Following are specific daily limits for maintaining a free service (from Google App Engine for developers):

Quota Type Limit per Day
HTTP requests 650,000
Bandwidth in 9.77 GB
Bandwidth out 9.77 GB
CPU megacycles 200 million
E-mail messages 2,000
Datastore calls 2.5 million
External URL requests 160,000

Data Security: Google requires that you grant them the following license for content you store on their servers:

8.1. Google claims no ownership or control over any Content or Application. You retain copyright and any other rights you already hold in the Content and/or Application, and you are responsible for protecting those rights, as appropriate.
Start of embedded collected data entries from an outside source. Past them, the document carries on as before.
-- ==== Sys2Proof/Laws/Host.lean ====
section
/-! SUPPORT. What the shared operations of the host side can do: events, responses, completions and the
list of accepted commands change the host interface and what is driven outward, nothing else. -/

namespace Sys2Proof.Machine

/-- Only the host interface and what is driven outward differ. -/
def HostFrame (s t : State) : Prop := ∃ a b, t = { s with hif := a, out := b }

theorem HostFrame.rfl' (s : State) : HostFrame s s := ⟨s.hif, s.out, rfl⟩

theorem HostFrame.trans {s t u : State} (h : HostFrame s t) (g : HostFrame t u) : HostFrame s u := by
  obtain ⟨a, b, rfl⟩ := h
  obtain ⟨c, d, rfl⟩ := g
  exact ⟨c, d, rfl⟩

/-- A fold keeps the frame that each of its steps keeps. -/
theorem HostFrame.foldl {α : Type} (f : State → α → State) (h : ∀ s a, HostFrame s (f s a)) :
    ∀ (l : List α) (s : State), HostFrame s (l.foldl f s)
  | [], s => HostFrame.rfl' s
  | a :: l, s => (h s a).trans (HostFrame.foldl f h l (f s a))

theorem setRing_frame (s : State) (k : Nat) (r : Ring) : HostFrame s (setRing s k r) := ⟨_, _, rfl⟩
theorem modMbx_frame (s : State) (fn m : Nat) (f : Mbx → Mbx) : HostFrame s (modMbx s fn m f) :=
  ⟨_, _, rfl⟩
theorem emitOut_frame (s : State) (o : Out) : HostFrame s (emitOut s o) := ⟨_, _, rfl⟩

theorem ringStep_frame (s : State) (fn : Nat) (e : Ev) (i : Nat) : HostFrame s (ringStep s fn e i) :=
  ⟨_, _, rfl⟩

theorem ringSignal_frame (s : State) (fn : Nat) : HostFrame s (ringSignal s fn) := by
  simp only [ringSignal]
  split
  · exact ⟨_, _, rfl⟩
  · split <;> exact ⟨_, _, rfl⟩

theorem ringPut_frame (s : State) (fn : Nat) (e : Ev) : HostFrame s (ringPut s fn e) := by
  simp only [ringPut]
  split
  · exact HostFrame.rfl' s
  · split
    · exact ⟨_, _, rfl⟩
    · exact (HostFrame.foldl _ (fun s i => ringStep_frame s fn e i) _ s).trans (ringSignal_frame _ fn)

theorem logPut_frame (s : State) (e : Ev) : HostFrame s (logPut s e) := ⟨_, _, rfl⟩

theorem newEv_frame (s : State) (code job : Nat) (pl : List Byte) :
    HostFrame s (newEv s code job pl).2 := ⟨_, _, rfl⟩

theorem ringOverflow_frame (s : State) (fn : Nat) : HostFrame s (ringOverflow s fn) := by
  simp only [ringOverflow]
  split
  · exact (newEv_frame s _ _ _).trans
      ((logPut_frame _ _).trans ((setRing_frame _ _ _).trans (ringPut_frame _ fn _)))
  · exact HostFrame.rfl' s

theorem toRing_frame (e : Ev) (s : State) (fn : Nat) : HostFrame s (toRing e s fn) :=
  (ringOverflow_frame s fn).trans (ringPut_frame _ fn e)

theorem emitTo_frame (s : State) (fns : List Nat) (code job : Nat) (fs : List (Nat × Nat)) :
    HostFrame s (emitTo s fns code job fs) := by
  simp only [emitTo]
  exact (newEv_frame s _ _ _).trans
    ((logPut_frame _ _).trans (HostFrame.foldl _ (toRing_frame _) fns _))

theorem emitJob_frame (s : State) (code j : Nat) (fs : List (Nat × Nat)) :
    HostFrame s (emitJob s code j fs) := emitTo_frame _ _ _ _ _

theorem emitDev_frame (s : State) (code : Nat) (fs : List (Nat × Nat)) :
    HostFrame s (emitDev s code fs) := emitTo_frame _ _ _ _ _

theorem emitLog_frame (s : State) (code : Nat) (fs : List (Nat × Nat)) :
    HostFrame s (emitLog s code fs) := emitTo_frame _ _ _ _ _

theorem respondJ_frame (s : State) (h : Hdr) (op : Nat) (st : St) (j : Nat) (pl : List Byte) :
    HostFrame s (respondJ s h op st j pl) := by
  simp only [respondJ]
  split
  · exact (modMbx_frame s _ _ _).trans (emitTo_frame _ _ _ _ _)
  · split
    · exact (modMbx_frame s _ _ _).trans (emitTo_frame _ _ _ _ _)
    · exact ⟨_, _, rfl⟩

theorem respond_frame (s : State) (h : Hdr) (op : Nat) (st : St) (pl : List Byte) :
    HostFrame s (respond s h op st pl) := respondJ_frame _ _ _ _ _ _

theorem answer_frame (s : State) (h : Hdr) (op : Nat) (pl : List Byte) :
    HostFrame s (answer s h op pl) := respondJ_frame _ _ _ _ _ _

theorem fail_frame (s : State) (h : Hdr) (op : Nat) (st : St) : HostFrame s (fail s h op st) :=
  respondJ_frame _ _ _ _ _ _

theorem complete_frame (s : State) (h : Hdr) (op code : Nat) (st : St) (fs : List (Nat × Nat)) :
    HostFrame s (complete s h op code st fs) := emitTo_frame _ _ _ _ _

theorem dropAcc_frame (s : State) (op : Nat) : HostFrame s (dropAcc s op) := by
  simp only [dropAcc]
  split
  · exact ⟨_, _, rfl⟩
  · exact HostFrame.rfl' s

theorem dropAccOf_frame (s : State) (op : Nat) (h : Hdr) : HostFrame s (dropAccOf s op h) := by
  simp only [dropAccOf]
  split
  · exact ⟨_, _, rfl⟩
  · exact HostFrame.rfl' s

/-! ## Field by field -/


theorem HostFrame.pending {s t : State} (h : HostFrame s t) : t.pending = s.pending := by
  obtain ⟨a, b, rfl⟩ := h; rfl
theorem HostFrame.tiles {s t : State} (h : HostFrame s t) : t.tiles = s.tiles := by
  obtain ⟨a, b, rfl⟩ := h; rfl
theorem HostFrame.tileMap {s t : State} (h : HostFrame s t) : t.tileMap = s.tileMap := by
  obtain ⟨a, b, rfl⟩ := h; rfl
theorem HostFrame.jobs {s t : State} (h : HostFrame s t) : t.jobs = s.jobs := by
  obtain ⟨a, b, rfl⟩ := h; rfl
theorem HostFrame.trigPin {s t : State} (h : HostFrame s t) : t.trigPin = s.trigPin := by
  obtain ⟨a, b, rfl⟩ := h; rfl
theorem HostFrame.load {s t : State} (h : HostFrame s t) : t.load = s.load := by
  obtain ⟨a, b, rfl⟩ := h; rfl
theorem HostFrame.chain {s t : State} (h : HostFrame s t) : t.chain = s.chain := by
  obtain ⟨a, b, rfl⟩ := h; rfl
theorem HostFrame.mem {s t : State} (h : HostFrame s t) : t.mem = s.mem := by
  obtain ⟨a, b, rfl⟩ := h; rfl
theorem HostFrame.lp {s t : State} (h : HostFrame s t) : t.lp = s.lp := by
  obtain ⟨a, b, rfl⟩ := h; rfl
theorem HostFrame.pal {s t : State} (h : HostFrame s t) : t.pal = s.pal := by
  obtain ⟨a, b, rfl⟩ := h; rfl
theorem HostFrame.msn {s t : State} (h : HostFrame s t) : t.msn = s.msn := by
  obtain ⟨a, b, rfl⟩ := h; rfl
theorem HostFrame.lry {s t : State} (h : HostFrame s t) : t.lry = s.lry := by
  obtain ⟨a, b, rfl⟩ := h; rfl
theorem HostFrame.arr {s t : State} (h : HostFrame s t) : t.arr = s.arr := by
  obtain ⟨a, b, rfl⟩ := h; rfl
theorem HostFrame.spn {s t : State} (h : HostFrame s t) : t.spn = s.spn := by
  obtain ⟨a, b, rfl⟩ := h; rfl
theorem HostFrame.clk {s t : State} (h : HostFrame s t) : t.clk = s.clk := by
  obtain ⟨a, b, rfl⟩ := h; rfl
theorem HostFrame.rst {s t : State} (h : HostFrame s t) : t.rst = s.rst := by
  obtain ⟨a, b, rfl⟩ := h; rfl
theorem HostFrame.pwr {s t : State} (h : HostFrame s t) : t.pwr = s.pwr := by
  obtain ⟨a, b, rfl⟩ := h; rfl
theorem HostFrame.hv {s t : State} (h : HostFrame s t) : t.hv = s.hv := by
  obtain ⟨a, b, rfl⟩ := h; rfl
theorem HostFrame.fw {s t : State} (h : HostFrame s t) : t.fw = s.fw := by
  obtain ⟨a, b, rfl⟩ := h; rfl
theorem HostFrame.spr {s t : State} (h : HostFrame s t) : t.spr = s.spr := by
  obtain ⟨a, b, rfl⟩ := h; rfl
theorem HostFrame.tel {s t : State} (h : HostFrame s t) : t.tel = s.tel := by
  obtain ⟨a, b, rfl⟩ := h; rfl
theorem HostFrame.jtag {s t : State} (h : HostFrame s t) : t.jtag = s.jtag := by
  obtain ⟨a, b, rfl⟩ := h; rfl
theorem HostFrame.nowUs {s t : State} (h : HostFrame s t) : t.nowUs = s.nowUs := by
  obtain ⟨a, b, rfl⟩ := h; rfl
theorem HostFrame.sched {s t : State} (h : HostFrame s t) : t.sched = s.sched := by
  obtain ⟨a, b, rfl⟩ := h; rfl
theorem HostFrame.draws {s t : State} (h : HostFrame s t) : t.draws = s.draws := by
  obtain ⟨a, b, rfl⟩ := h; rfl
theorem HostFrame.freeCtr {s t : State} (h : HostFrame s t) : t.freeCtr = s.freeCtr := by
  obtain ⟨a, b, rfl⟩ := h; rfl

section
variable (s : State) (fn : Nat) (e : Ev) (i : Nat)
@[simp] theorem ringStep_pending : (ringStep s fn e i).pending = s.pending := (ringStep_frame s fn e i).pending
@[simp] theorem ringStep_tiles : (ringStep s fn e i).tiles = s.tiles := (ringStep_frame s fn e i).tiles
@[simp] theorem ringStep_tileMap : (ringStep s fn e i).tileMap = s.tileMap := (ringStep_frame s fn e i).tileMap
@[simp] theorem ringStep_jobs : (ringStep s fn e i).jobs = s.jobs := (ringStep_frame s fn e i).jobs
@[simp] theorem ringStep_trigPin : (ringStep s fn e i).trigPin = s.trigPin := (ringStep_frame s fn e i).trigPin
@[simp] theorem ringStep_load : (ringStep s fn e i).load = s.load := (ringStep_frame s fn e i).load
@[simp] theorem ringStep_chain : (ringStep s fn e i).chain = s.chain := (ringStep_frame s fn e i).chain
@[simp] theorem ringStep_mem : (ringStep s fn e i).mem = s.mem := (ringStep_frame s fn e i).mem
@[simp] theorem ringStep_lp : (ringStep s fn e i).lp = s.lp := (ringStep_frame s fn e i).lp
@[simp] theorem ringStep_pal : (ringStep s fn e i).pal = s.pal := (ringStep_frame s fn e i).pal
@[simp] theorem ringStep_msn : (ringStep s fn e i).msn = s.msn := (ringStep_frame s fn e i).msn
@[simp] theorem ringStep_lry : (ringStep s fn e i).lry = s.lry := (ringStep_frame s fn e i).lry
@[simp] theorem ringStep_arr : (ringStep s fn e i).arr = s.arr := (ringStep_frame s fn e i).arr
@[simp] theorem ringStep_spn : (ringStep s fn e i).spn = s.spn := (ringStep_frame s fn e i).spn
@[simp] theorem ringStep_clk : (ringStep s fn e i).clk = s.clk := (ringStep_frame s fn e i).clk
@[simp] theorem ringStep_rst : (ringStep s fn e i).rst = s.rst := (ringStep_frame s fn e i).rst
@[simp] theorem ringStep_pwr : (ringStep s fn e i).pwr = s.pwr := (ringStep_frame s fn e i).pwr
@[simp] theorem ringStep_hv : (ringStep s fn e i).hv = s.hv := (ringStep_frame s fn e i).hv
@[simp] theorem ringStep_fw : (ringStep s fn e i).fw = s.fw := (ringStep_frame s fn e i).fw
@[simp] theorem ringStep_spr : (ringStep s fn e i).spr = s.spr := (ringStep_frame s fn e i).spr
@[simp] theorem ringStep_tel : (ringStep s fn e i).tel = s.tel := (ringStep_frame s fn e i).tel
@[simp] theorem ringStep_jtag : (ringStep s fn e i).jtag = s.jtag := (ringStep_frame s fn e i).jtag
@[simp] theorem ringStep_nowUs : (ringStep s fn e i).nowUs = s.nowUs := (ringStep_frame s fn e i).nowUs
@[simp] theorem ringStep_sched : (ringStep s fn e i).sched = s.sched := (ringStep_frame s fn e i).sched
@[simp] theorem ringStep_draws : (ringStep s fn e i).draws = s.draws := (ringStep_frame s fn e i).draws
@[simp] theorem ringStep_freeCtr : (ringStep s fn e i).freeCtr = s.freeCtr := (ringStep_frame s fn e i).freeCtr
end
By submitting, posting or displaying the Content on or through the Service you give Google a worldwide, royalty-free, and non-exclusive license to reproduce, adapt, modify, translate, publish, publicly perform, publicly display and distribute such Content for the sole purpose of enabling Google to provide you with the Service in accordance with its privacy policy. Furthermore, by creating an Application through use of the Service, you give Google a worldwide, royalty-free, and non-exclusive license to reproduce, adapt, modify, translate, publish, publicly perform, publicly display and distribute such Application for the sole purpose of enabling Google to provide you with the Service in accordance with its privacy policy.

8.2. You agree that Google, in its sole discretion, may use your trade names, trademarks, service marks, logos, domain names and other distinctive brand features in presentations, marketing materials, customer lists, financial reports and Web site listings (including links to your website) for the purpose of advertising or publicizing your use of the Service.

At present, GAE appears useful only for storing content that's shared with the general public and would not be suitable for storing or serving confidential business information. (This section added 5/6/2008.)

This blog is a work in progress. Comments, corrections, and suggestions are welcome.

 

5 comments:

Anonymous said...

Another "Data Store in the Cloud" for your list is the Talis Platform. The interface is RESTful HTTP, and two kinds of hosted stores are used - "Contentbox" (for any kind of representation) and "Metabox" (for RDF). Various services are available on top of the stores: SPARQL, augmentation etc. Let me know if you want an account to play with (danny.ayers @ the company domain).

Filip said...

Actually, for Google App Engine, SSL is not available.

See: http://groups.google.com/group/google-appengine/browse_thread/thread/ab85b3be332b2ee4

Filip said...

Google has not yet made any announcements on whether and when it will be available. It is likely to be available by the time Google App Engine is going out of beta, but other Google's applications often appear to be in eternal beta. This product may be different, but for now, all we can say is that SSL is not available. So either you send all of your data in cleartext, or you do your own encryption from scratch.

Lou Franco said...

I read "for the sole purpose of enabling Google to provide you with the Service in accordance with its privacy policy" as limiting the license you give them to your data to just what they need to publish the data in the way you specify.

I am not a lawyer, but the plain meaning of the words certainly limits the license.

Anonymous said...

Can we directly interact with Bigtable to store & retrieve data direct from javascript or ajax code.
or is there any client library available to directly interact with BigTable.
There should not be any existence of GAE. Directly 1 HTML page for sending & retrieving data....???